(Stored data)
=== Begin Enclosure ===

-- ==== Sys2Proof/Machine/Handlers.lean ====
section
/-! DEFINITION. The handlers of 43_container.md as its pseudo-code has them, line by line over the stream primitives of
20_memory.md. The step does not call them: it decodes first and runs the token. Statements say that the two agree. -/

namespace Sys2Proof.Machine

/-- State `HEADER` (R182). -/
def handleHeader (s : State) : Flow :=
  (s.readBytes 6).andThen fun b t =>
    if b ≠ [0x47, 0x49, 0x46, 0x38, 0x37, 0x61] ∧ b ≠ [0x47, 0x49, 0x46, 0x38, 0x39, 0x61] then
      .raised (t.raise .invalidHeader 0 0)
    else .ok (t.goto .lsd)

/-- State `LSD` (R183). -/
def handleLsd (s : State) : Flow :=
  (s.readBytes 7).andThen fun b t =>
    .ok (State.goto
      { t with
        scrW := u16le (b.getD 0 0) (b.getD 1 0), scrH := u16le (b.getD 2 0) (b.getD 3 0)
        gctPresent := flagBit (b.getD 4 0) 7, gctRes := field3 (b.getD 4 0) t.cfg.lsdRes.lsb }
      (if flagBit (b.getD 4 0) 7 then .gct else .content))

/-- The loop of `ReadColorTable` (42_colortable.md R170): `n` more triples after the palette `p`. -/
def readTriples : Nat → List Color → State → Read (List Color)
  | 0, p, s => .got p s
  | n + 1, p, s =>
    match s.readBytes 3 with
    | .raised t => .raised t
    | .got b t => readTriples n (p ++ [⟨b.getD 0 0, b.getD 1 0, b.getD 2 0⟩]) t

/-- `ReadColorTable(N)` (42_colortable.md R170). -/
def State.readColorTable (s : State) (res : BitVec 3) : Read (List Color) := readTriples (tableEntries res) [] s

/-- State `GCT` (R184). -/
def handleGct (s : State) : Flow :=
  (s.readColorTable s.gctRes).andThen fun p t => .ok (State.goto { t with gct := p } .content)

/-- State `CONTENT` (R185, R186). -/
def handleContent (s : State) : Flow :=
  match s.peek with
  | none => .ok ((s.warn .wEos).goto .done)
  | some p =>
    if p = introExt then .ok (s.goto .ext)
    else if p = introImg then .ok (s.goto .imgDesc)
    else if p = introTrl then .ok (s.goto .trailer)
    else .raised (s.raise .malformedStream 1 p.toNat)

/-- State `IMGDESC` (R190). -/
def handleImgDesc (s : State) : Flow :=
  (s.readBytes 10).andThen fun b t =>
    if t.cfg.frameCap = some t.nframes then .raised (t.raise .capacityExceeded 1 0)
    else
      .ok (State.goto
        { t with
          frames := t.frames ++
            [{ w := u16le (b.getD 5 0) (b.getD 6 0), h := u16le (b.getD 7 0) (b.getD 8 0)
               hasLct := flagBit (b.getD 9 0) 7, res := field3 (b.getD 9 0) 0
               interlace := flagBit (b.getD 9 0) 6, delayMs := t.pendDelay
               pal := if flagBit (b.getD 9 0) 7 then [] else t.gct
               palValid := !flagBit (b.getD 9 0) 7
               pix := [], npix := 0, pixValid := false }]
          pendLct := flagBit (b.getD 9 0) 7 }
        (if flagBit (b.getD 9 0) 7 then .lct else .imgData))

/-- State `LCT` (R192). -/
def handleLct (s : State) : Flow :=
  match s.active with
  | none => .stuck .noActiveFrame
  | some f =>
    (s.readColorTable f.res).andThen fun p t =>
      .ok ((t.updateActive fun g => { g with pal := p, palValid := true }).goto .imgData)

/-- The loop of R193. Every sub-block takes a byte or more, so the unread bytes bound the first argument. -/
def gatherLoop : Nat → State → Flow
  | 0, s => .ok s
  | n + 1, s =>
    s.readByte.andThen fun len t =>
      if len = 0 then .ok t
      else if exceedsCap t.cfg.payloadCap (t.payLen + len.toNat) then .raised (t.raise .capacityExceeded 2 len.toNat)
      else (t.readBytes len.toNat).andThen fun b u => gatherLoop n { u with pay := u.pay ++ b }

/-- State `IMGDATA` (R193, R194). -/
def handleImgData (s : State) : Flow :=
  (((s.readByte.andThen fun mcs t => gatherLoop (t.avail + 1) { t with mcs := mcs, pay := [] }).bind
    State.lzwDecode).bind State.finishImage)

/-- State `EXT` (R198). -/
def handleExt (s : State) : Flow :=
  (s.readBytes 2).andThen fun b t =>
    if b.getD 1 0 = labelGce then .ok (t.goto .gce)
    else if b.getD 1 0 = labelPte ∨ b.getD 1 0 = labelApp then .ok (t.goto .ptae)
    else .ok (t.goto .comment)

/-- State `GCE` (R199). -/
def handleGce (s : State) : Flow :=
  (s.skipBytes 1).bind fun s1 =>
    (s1.readBytes 4).andThen fun d s2 =>
      ({ s2 with pendDelay := scaledDelay (u16le (d.getD 1 0) (d.getD 2 0)) } : State).readByte.andThen fun t s3 =>
        if t ≠ 0 then .raised (s3.raise .malformedStream 3 t.toNat) else .ok (s3.goto .content)

/-- `SkipSubBlocks()` (R202), bounded as `gatherLoop` is. -/
def skipLoop : Nat → State → Flow
  | 0, s => .ok s
  | n + 1, s =>
    s.readByte.andThen fun len t =>
      if len = 0 then .ok t else (t.skipBytes len.toNat).bind (skipLoop n)

/-- States `PTAE` (R200) and `COMMENT` (R201). -/
def handleSkip (s : State) : Flow := (skipLoop (s.avail + 1) s).bind fun t => .ok (t.goto .content)

/-- State `TRAILER` (R203). -/
def handleTrailer (s : State) : Flow :=
  s.readByte.andThen fun b t =>
    if b ≠ introTrl then .raised (t.raise .malformedStream 2 b.toNat)
    else .ok (((t.warn .trailerSeen).warnIf (decide (0 < t.avail)) .wStray).goto .done)

/-- The handler of a parser state (43_container.md R180); `DONE` and `FAULT` have none (R204). -/
def handle (s : State) : Flow :=
  match s.state with
  | .header => handleHeader s
  | .lsd => handleLsd s
  | .gct => handleGct s
  | .content => handleContent s
  | .imgDesc => handleImgDesc s
  | .lct => handleLct s
  | .imgData => handleImgData s
  | .ext => handleExt s
  | .gce => handleGce s
  | .ptae => handleSkip s
  | .comment => handleSkip s
  | .trailer => handleTrailer s
  | .done => .stuck .runEnded
  | .fault => .stuck .runEnded

end Sys2Proof.Machine
end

=== End Enclosure ===

What is expected
Copy all lines above containing the string "match".

Output
    match s.readBytes 3 with
  match s.peek with
  match s.active with
  match s.state with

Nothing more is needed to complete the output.